I write my novels in longhand, sitting up in bed, just like Robert Louis Stevenson did.
— Michael Morpurgo

In her review for the School Library Journal, Mary Mueller said the novel is a "gentle fantasy in which the yeti seem very real and are portrayed as intelligent, kindly creatures. Most of the humans are somewhat one dimensional, but the action moves swiftly.
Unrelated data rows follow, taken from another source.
-- ==== Sys2Proof/Safety.lean ====
section
/-! DEFINITION. What is true of the part whatever commands it takes: the sizes of its queues, counters and tables, and
the conditions the manual says always hold between its blocks. Each is a decidable property of a state. -/

namespace Sys2Proof.Machine

/-! ## Queues and counters -/

/-- A port unit's queues hold no more than their places (section 1.6). -/
abbrev PortUnit.bounded (u : PortUnit) : Prop :=
  u.transit.length ≤ Config.transitPlaces ∧ u.origin.length ≤ Config.originPlaces

/-- Every queue holds no more than its places (section 1.6, R191). -/
abbrev State.queuesBounded (s : State) : Prop :=
  s.field.bounded ∧ s.park.bounded ∧ s.reportQueue.length ≤ Config.reportPlaces

/-- A report waits only while the park origin queue holds 8 frames or more (R192). -/
abbrev State.reportsHeldBack (s : State) : Prop :=
  s.reportQueue = [] ∨ Config.reportMark ≤ s.park.origin.length

/-- A port whose link is DOWN holds nothing, while the RESET pin is not held (R18, R21). -/
abbrev State.downPortsEmpty (s : State) : Prop :=
  s.resetHeld = false → ∀ u ∈ [s.field, s.park], u.linkUp = false → u.transit = [] ∧ u.origin = [] ∧ u.sending = none

/-- Every event counter is 65535 or less (R194). -/
abbrev State.countersBounded (s : State) : Prop := ∀ v ∈ counterValues s.counters, v ≤ Config.maxCount

/-! ## Tables -/

/-- The tables by key are in their canonical form. -/
abbrev State.tablesCanonical (s : State) : Prop :=
  tblWf s.stations ∧ tblWf s.passes ∧ tblWf s.tokens ∧ tblWf s.holds ∧ tblWf s.boards

/-- The tables by index have their entries: 48 rides, 16 classes, eight symbol sets. -/
abbrev State.tablesWhole (s : State) : Prop :=
  s.rides.length = Config.rideCount ∧ s.classes.length = Config.classCount ∧ s.symbols.length = Config.symbolSets

/-! ## The park clock -/

/-- Park time, the sync mark and the minute high mark are absent together, while the clock is UNSET (R24, R33,
section 2.2); the counts stay in range, and no mark lies in the future (R23, R24, R32). -/
abbrev Clock.sound (c : Clock) : Prop :=
  c.elapsed ≤ Config.maxElapsed ∧
    (c.parkTime.isSome ↔ c.state ≠ .unset) ∧ (c.syncMark.isSome ↔ c.state ≠ .unset) ∧
    (c.highMark.isSome ↔ c.state ≠ .unset) ∧
    (∀ t ∈ c.parkTime, t ≤ Config.maxDaySecond ∧ ∀ m ∈ c.highMark, t / 60 ≤ m ∧ m ≤ Config.maxDaySecond / 60) ∧
    (∀ m ∈ c.syncMark, m ≤ c.elapsed) ∧ (∀ j ∈ c.pendingJump, j.1 ≤ Config.maxDaySecond ∧ j.2 ≤ c.elapsed)

/-! ## The silence conditions (R15 to R17, R49, R82, R156) -/

/-- What each block holds of a ride's silence is what the station table derives. -/
abbrev State.silenceFollows (s : State) : Prop :=
  ∀ i < Config.rideCount,
    (rideAt i s).est.stale = counterSilence i s ∧ (rideAt i s).noControl = controlSilence i s ∧
      (rideAt i s).lane.gateSilence = gateSilence i s

/-! ## The park day (R26, R53, R85, R180 to R182) -/

/-- An unconfigured ride is CLOSED and has no ring. -/
abbrev Ride.idleUnlessConfigured (r : Ride) : Prop := r.cfg = none → r.state = .closed ∧ r.ring = []

/-- The device state fits the clock, the rides, the holds and the purge cursor. -/
abbrev State.dayShape (s : State) : Prop :=
  ((s.device = .day ∨ s.device = .closing) → s.clock.state ≠ .unset) ∧
    (s.device ≠ .day → s.holds = [] ∧ ∀ i < Config.rideCount, (rideAt i s).state = .closed) ∧
    (s.purgeCursor.isSome ↔ s.device = .closing) ∧
    (∀ i < Config.rideCount, (rideAt i s).idleUnlessConfigured) ∧
    ∀ e ∈ s.holds, e.2.ride < Config.rideCount ∧ (rideAt e.2.ride s).state ≠ .closed

/-! ## Room and holds (R89) -/

/-- The holds that name a window of a ride. -/
def holdsNaming (i start : Nat) (s : State) : List (Nat × Hold) :=
  s.holds.filter (fun e => e.2.ride == i && e.2.start == start)

/-- Guests of the holds that name a window. -/
def guestsHeld (i start : Nat) (s : State) : Nat := ((holdsNaming i start s).map (fun e => e.2.party)).sum

/-- Consecutive windows of a ring start a window length apart (section 5.1). -/
def spaced (length : Nat) (ring : List Window) : Bool :=
  match ring with
  | a :: b :: rest => b.start == a.start + length && spaced length (b :: rest)
  | _ => true

/-- "For every window in every ride's ring, issued plus held never exceeds capacity" (R86), which is at most 2000. A ring
rebuilt for a changed window length may count more than 2000 guests into a window, whose capacity is 2000 (log 22). -/
abbrev Window.withinCapacity (w : Window) : Prop := min 2000 (w.issued + w.held) ≤ w.capacity ∧ w.capacity ≤ 2000

/-- "For every window in a ring, held equals the sum of the party sizes of the holds naming it, and every hold names a
window that is in its ride's ring" (R89). -/
abbrev State.roomFitsHolds (s : State) : Prop :=
  (∀ i < Config.rideCount, ∀ w ∈ (rideAt i s).ring, w.held = guestsHeld i w.start s) ∧
    (∀ e ∈ s.holds, ∃ w ∈ (rideAt e.2.ride s).ring, w.start = e.2.start) ∧
    ∀ i < Config.rideCount,
      (∀ c ∈ (rideAt i s).cfg, 0 < c.windowLength) ∧ spaced (lengthOf i s) (rideAt i s).ring = true ∧
        ((rideAt i s).ring = [] ∨ (rideAt i s).ring.length = Config.ringLength)

/-- Every window of every ring stays within its capacity, and every hold is for 1 to 8 guests (R86, R93). -/
abbrev State.roomsSound (s : State) : Prop :=
  (∀ r ∈ s.rides, ∀ w ∈ r.ring, w.withinCapacity) ∧ ∀ e ∈ s.holds, 1 ≤ e.2.party ∧ e.2.party ≤ 8

/-- All that the manual says of holds: the shape of the day, whole and canonical tables, R86 and R89. -/
abbrev State.holdsSound (s : State) : Prop :=
  s.tablesCanonical ∧ s.tablesWhole ∧ s.dayShape ∧ s.roomFitsHolds ∧ s.roomsSound

/-! ## Rides: configuration, estimate, room map (Table 3-1, R58, R72, R74 to R76, R88, R146, R148) -/

/-- Every field of a configuration lies in its range, and K = 0 comes with pass share 0 (Table 3-1, R39). -/
abbrev RideCfg.inRange (c : RideCfg) : Prop :=
  c.classNo ≤ 15 ∧ c.windowLength ∈ [5, 10, 15, 20, 30] ∧ c.passShare ≤ 50 ∧ (c.batch = 0 → c.passShare = 0) ∧
    c.minLead ≤ 120 ∧ c.earlyGrace ≤ 30 ∧ c.lateGrace ≤ 60 ∧ c.displayStep ∈ [1, 5, 10] ∧ c.queueBase ≤ 30 ∧
    1 ≤ c.threshold ∧ c.threshold ≤ 64 ∧ c.batch ≤ 16 ∧ c.spacing ≤ 60 ∧ 1 ≤ c.burst ∧ c.burst ≤ 16 ∧
    5 ≤ c.interval ∧ c.interval ≤ 300

/-- Configurations, class rates, park settings and the report mask lie in their ranges (R39, R64, R177, R190). -/
abbrev State.settingsInRange (s : State) : Prop :=
  (∀ r ∈ s.rides, ∀ c ∈ r.cfg, c.inRange) ∧ (∀ n ∈ s.classes, n = 0 ∨ 60 ≤ n ∧ n ≤ 6000) ∧
    1 ≤ s.settings.tokenLimit ∧ s.settings.tokenLimit ≤ 4 ∧ 5 ≤ s.settings.holdTime ∧ s.settings.holdTime ≤ 60 ∧
    s.reportMask ≤ 15

/-- An outage list in order: every interval but the last is closed, none ends before it starts, and none starts before the
end of the one before it (R50 to R52). -/
def outagesOrdered : List Outage → Bool
  | [] => true
  | [o] => o.stop.all (fun e => decide (o.start ≤ e))
  | a :: b :: rest => a.stop.any (fun e => decide (a.start ≤ e ∧ e ≤ b.start)) && outagesOrdered (b :: rest)

/-- The last interval of an outage list is open. -/
def outageOpen (os : List Outage) : Bool := os.getLast?.any (fun o => o.stop.isNone)

/-- The outage list is in order, and its last interval is open exactly while the ride is DOWN (R50, R51). -/
abbrev Ride.outagesSound (r : Ride) : Prop :=
  outagesOrdered r.outages = true ∧ (outageOpen r.outages = true ↔ r.state = .down)

/-- "The posted wait P is always a multiple of the ride's step and never exceeds top(s)" (R80, Table 4-2). -/
abbrev Ride.postable (r : Ride) : Prop :=
  ∀ c ∈ r.cfg, r.est.posted % c.displayStep = 0 ∧ r.est.posted ≤ topOf c.displayStep

/-- Counts of a ride lie in their ranges, and the room map shows the rooms. -/
abbrev Ride.inRange (r : Ride) : Prop :=
  r.q ≤ Config.maxOccupancy ∧ r.lane.occupancy ≤ Config.maxOccupancy ∧ r.lane.mergeCounter ≤ 255 ∧
    r.outages.length ≤ 4 ∧ r.ignored ≤ Config.maxCount ∧ r.est.carry ≤ Config.maxCount ∧ r.est.rawWait ≤ 999 ∧
    r.est.posted ≤ 999 ∧ 1 ≤ r.est.standbyRate ∧ ∀ w ∈ r.ring, w.mark = decide (1 ≤ roomOf w)

/-- A configured ride's S and W_raw are what its present inputs give, and T lies in its band unless it is CLOSED. -/
abbrev State.estimatesCurrent (s : State) : Prop :=
  ∀ i < Config.rideCount, ∀ c ∈ (rideAt i s).cfg,
    (rideAt i s).est.standbyRate =
        standbyRateOf (rideAt i s).est.throughput c.threshold c.batch (rideAt i s).lane.occupancy ∧
      (rideAt i s).est.rawWait = rawWaitOf c.queueBase (rideAt i s).q (rideAt i s).est.standbyRate ∧
      ((rideAt i s).state ≠ .closed →
        classRate c.classNo s / 4 ≤ (rideAt i s).est.throughput ∧
          (rideAt i s).est.throughput ≤ 3 * classRate c.classNo s / 2)

/-- All that the manual says of a ride's record by itself. -/
abbrev State.ridesSound (s : State) : Prop :=
  s.tablesWhole ∧ s.dayShape ∧ s.settingsInRange ∧ (∀ r ∈ s.rides, r.inRange ∧ r.outagesSound ∧ r.postable) ∧
    s.estimatesCurrent

/-! ## The pass book and the hold list (section 6.2, R104, R107 to R109, R122 to R124, R127) -/

/-- A pass record: a party of 1 to 8, fewer admitted, a ride index, and a window with its length, or neither and ANYTIME
(section 6.2, R107). -/
abbrev Pass.sound (p : Pass) : Prop :=
  1 ≤ p.party ∧ p.party ≤ 8 ∧ p.admitted < p.party ∧ p.ride < Config.rideCount ∧
    (p.state = .issued → p.start.isSome) ∧
    (if p.start.isSome then p.length ∈ [5, 10, 15, 20, 30] else p.length = 0)

/-- Indices and ids lie in their ranges, none is given twice, passes and parties are sound, and every hold has an entry
waiting for it. -/
abbrev State.listsSound (s : State) : Prop :=
  1 ≤ s.nextId ∧ s.nextId ≤ 65535 ∧ s.expiredIds.length ≤ Config.expiredPlaces ∧ s.expiredIds.Nodup ∧
    (∀ e ∈ s.holds, e.1 < Config.holdPlaces ∧ 1 ≤ e.2.id ∧ e.2.id ≤ 65535 ∧ 1 ≤ e.2.party ∧ e.2.party ≤ 8) ∧
    (s.holds.map (fun e => e.2.id)).Nodup ∧
    (∀ e ∈ s.passes, e.1 < Config.passPlaces ∧ e.2.sound) ∧ s.passes.length + s.holds.length ≤ Config.passPlaces

/-- A token record stands at its token's key, lists that token's live passes, counts its holds, is not empty, and keeps
to the two limits. -/
abbrev TokenRec.sound (s : State) (r : TokenRec) : Prop :=
  r.token.length = 16 ∧ (r.passes ≠ [] ∨ r.holds ≠ 0) ∧
    r.holds = (s.holds.filter (fun e => e.2.token == r.token)).length ∧ r.passes.Nodup ∧
    (∀ k ∈ r.passes, ∃ p, tblGet s.passes k = some p ∧ p.token = r.token) ∧ r.passes.length + r.holds ≤ 6 ∧
    windowedPlacesOf r.token s ≤ s.settings.tokenLimit

/-- Every pass and every hold has its token record, and outside DAY and CLOSING there is no pass. -/
abbrev State.tokensSound (s : State) : Prop :=
  (∀ e ∈ s.tokens, e.1 = tokenKey e.2.token ∧ e.2.sound s) ∧
    (∀ e ∈ s.holds, ∃ r, tokenRec e.2.token s = some r ∧ r.token = e.2.token) ∧
    (∀ e ∈ s.passes, ∃ r, tokenRec e.2.token s = some r ∧ r.token = e.2.token ∧ e.1 ∈ r.passes) ∧
    (s.device = .unconfigured ∨ s.device = .ready → s.passes = [])

/-- All that the manual says of passes and tokens. -/
abbrev State.bookSound (s : State) : Prop :=
  s.tablesCanonical ∧ s.tablesWhole ∧ s.dayShape ∧ s.settingsInRange ∧ s.listsSound ∧ s.tokensSound

/-! ## Timers (R14, R23, R25, R137, R152, R169) -/

/-- No deadline has been reached that has not been taken: the timer steps of the present second come before the next
SECOND_TICK (log 2). Queues of commands that keep this are the runs the manual describes. -/
abbrev State.timely (s : State) : Prop :=
  (∀ e ∈ s.stations, s.device ≠ .unconfigured → e.2.supervision = .live → ∀ d ∈ e.2.deadline, s.clock.elapsed < d) ∧
    (∀ e ∈ s.holds, s.clock.elapsed < e.2.deadline) ∧
    (∀ i < Config.rideCount, ∀ o ∈ (rideAt i s).lane.outstanding, s.clock.elapsed < o.deadline) ∧
    (∀ e ∈ s.boards, s.clock.elapsed < e.2.deadline) ∧
    ∀ m ∈ s.clock.syncMark,
      (s.clock.state = .synced → s.clock.elapsed < m + 120) ∧ (s.clock.state = .free → s.clock.elapsed < m + 1800)

end Sys2Proof.Machine
end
Even though some events happen too neatly, Morpurgo ties up all the loose ends". The
Emergency Librarian Magazine stated in their review, that what Morpurgo has written in this novel is "an imaginative, well-written adventure and fantasy story".

Ethel Twichell from Horn Book Magazine; Keith Barker from The Times Educational Supplement and Rita Padden from the Lassen County Times, all gave the book a favourable review, and the consensus amongst the three writers was "this novel is a good adventure for teenagers", and Padden also commented it "has an exotic setting and an unusual plot".

In an audiobook review, Susan Allison from Kliatt opined that "like the famous classics Peter Pan and The Secret Garden, this introduces characters that share with us life lessons, a commentary on the nature of life in the modern versus the natural world". She concluded by saying "Morpurgo's delivery not only draws us into the story, but also leaves us with much to think about". In another audiobook review, Kathy Miller from the School Library Journal called the novel an "unusual and engaging story". She also noted that Morpurgo who narrates the audiobook, has an "appealing voice and his British accent are perfect for this story told by Ashley". Overall, she recommended it for middle-grade students.

AudioFile Magazine wrote in their audiobook review that "Morpurgo delivers this charming and endearing tale in a British accent and steady pace. He masterfully manipulates the monosyllabic utterances of the yetis to illustrate the intention behind their often indiscernible words. Though he has a mature voice, he also executes Ashley's hopeful disposition well".